» **How to complete this task**: Scan the data. Collect each line that contains the word "next".

------

end Sys2Proof.Machine
end

section
/-! PROOFS. STOPP and NOPE (spec/41_halt_nop.md): the words that select them, what they leave unchanged, and the outcome of
their cycles. -/

namespace Sys2Proof.Machine

/-! ## The words of STOPP and NOPE -/

/-- Class 0x0 has no other field (R81, R130). -/
theorem classify_of_class_zero {w : Word16} (h : w.toNat % 16 = 0) : classify w = .ok .stopp := by
  simp only [classify, operationClass_toNat, h]

/-- Class 0xC has no other field (R81, R131). -/
theorem classify_of_class_twelve {w : Word16} (h : w.toNat % 16 = 12) : classify w = .ok .nope := by
  simp only [classify, operationClass_toNat, h]

/-! ## What halting and the advance leave unchanged -/

theorem keepsBut_halt (s : State) : KeepsBut [] [] s s.halt :=
  ⟨fun r _ => State.halt_readReg s r, fun a _ => State.halt_readByte s a, rfl, rfl, rfl, rfl, rfl⟩

theorem keepsBut_advance (s : State) : KeepsBut [] [] s s.advance :=
  ⟨fun r _ => State.advance_readReg s r, fun a _ => State.advance_readByte s a, rfl, rfl, rfl, rfl, rfl⟩

/-! ## The outcome of a cycle -/

/-- A status that names an outcome takes precedence over the breakpoint test (R115; D12). -/
theorem cycleOutcome_of_outcome {t : State} {o : RunOutcome} (h : t.status.outcome = some o) : cycleOutcome t = o := by
  simp only [cycleOutcome, h]

/-- A cycle that leaves the core running ends with the breakpoint test (R115). -/
theorem cycleOutcome_of_running {t : State} (h : t.status = .running) :
    cycleOutcome t = if t.breakpointAt t.pc then .breakpointHit else .continuing := by
  simp only [cycleOutcome, h, Status.outcome]

/-! ## The two instructions -/

/-- Settles O26: the halted state differs in `status` alone, and that status ends the cycle and forbids the next. -/
theorem stoppHalts : Obligations.StoppHalts := by
  unfold Obligations.StoppHalts
  refine ⟨rfl, fun w => classify_of_class_zero, fun s => ?exec, fun s hs hw => ?cycle⟩
  case exec => exact ⟨s.halt, exec_stopp s, rfl, rfl, keepsBut_halt s, rfl, rfl, rfl, rfl⟩
  case cycle =>
    have hstep : step s = .next s.countTick.halt :=
      (step_of_legal hs (classify_of_class_zero hw)).trans (exec_stopp _)
    have hstopped : s.countTick.halt.status ≠ .running := nofun
    exact ⟨_, hstep, rfl, rfl, State.countTick_toNat hs.2, cycleOutcome_of_outcome rfl, step_of_not_running hstopped⟩

/-- Settles O27: after the advance the core still runs, so the cycle ends with the test at the new `pc`. -/
theorem nopeOnlyAdvances : Obligations.NopeOnlyAdvances := by
  unfold Obligations.NopeOnlyAdvances
  refine ⟨rfl, fun w => classify_of_class_twelve, fun s => ?exec, fun s hs hw => ?cycle⟩
  case exec =>
    exact ⟨s.advance, exec_nope s, advanced_advance s, keepsBut_advance s, rfl, ⟨rfl, rfl, rfl⟩, rfl⟩
  case cycle =>
    have hstep : step s = .next s.countTick.advance :=
      (step_of_legal hs (classify_of_class_twelve hw)).trans (exec_nope _)
    have hrunning : s.countTick.advance.status = .running := hs.1
    exact ⟨_, hstep, State.countTick_toNat hs.2, cycleOutcome_of_running hrunning⟩

end Sys2Proof.Machine
end

section
/-! PROOFS. SETT, both encodings (spec/42_set.md); and what the other instructions of its shapes share with it: the two bytes
of a word, the words whose top nibble is ignored, and the write of a destination register. -/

------

» **Result of the task**:
/-- Settles O26: the halted state differs in `status` alone, and that status ends the cycle and forbids the next. -/
    have hstep : step s = .next s.countTick.halt :=
    have hstep : step s = .next s.countTick.advance :=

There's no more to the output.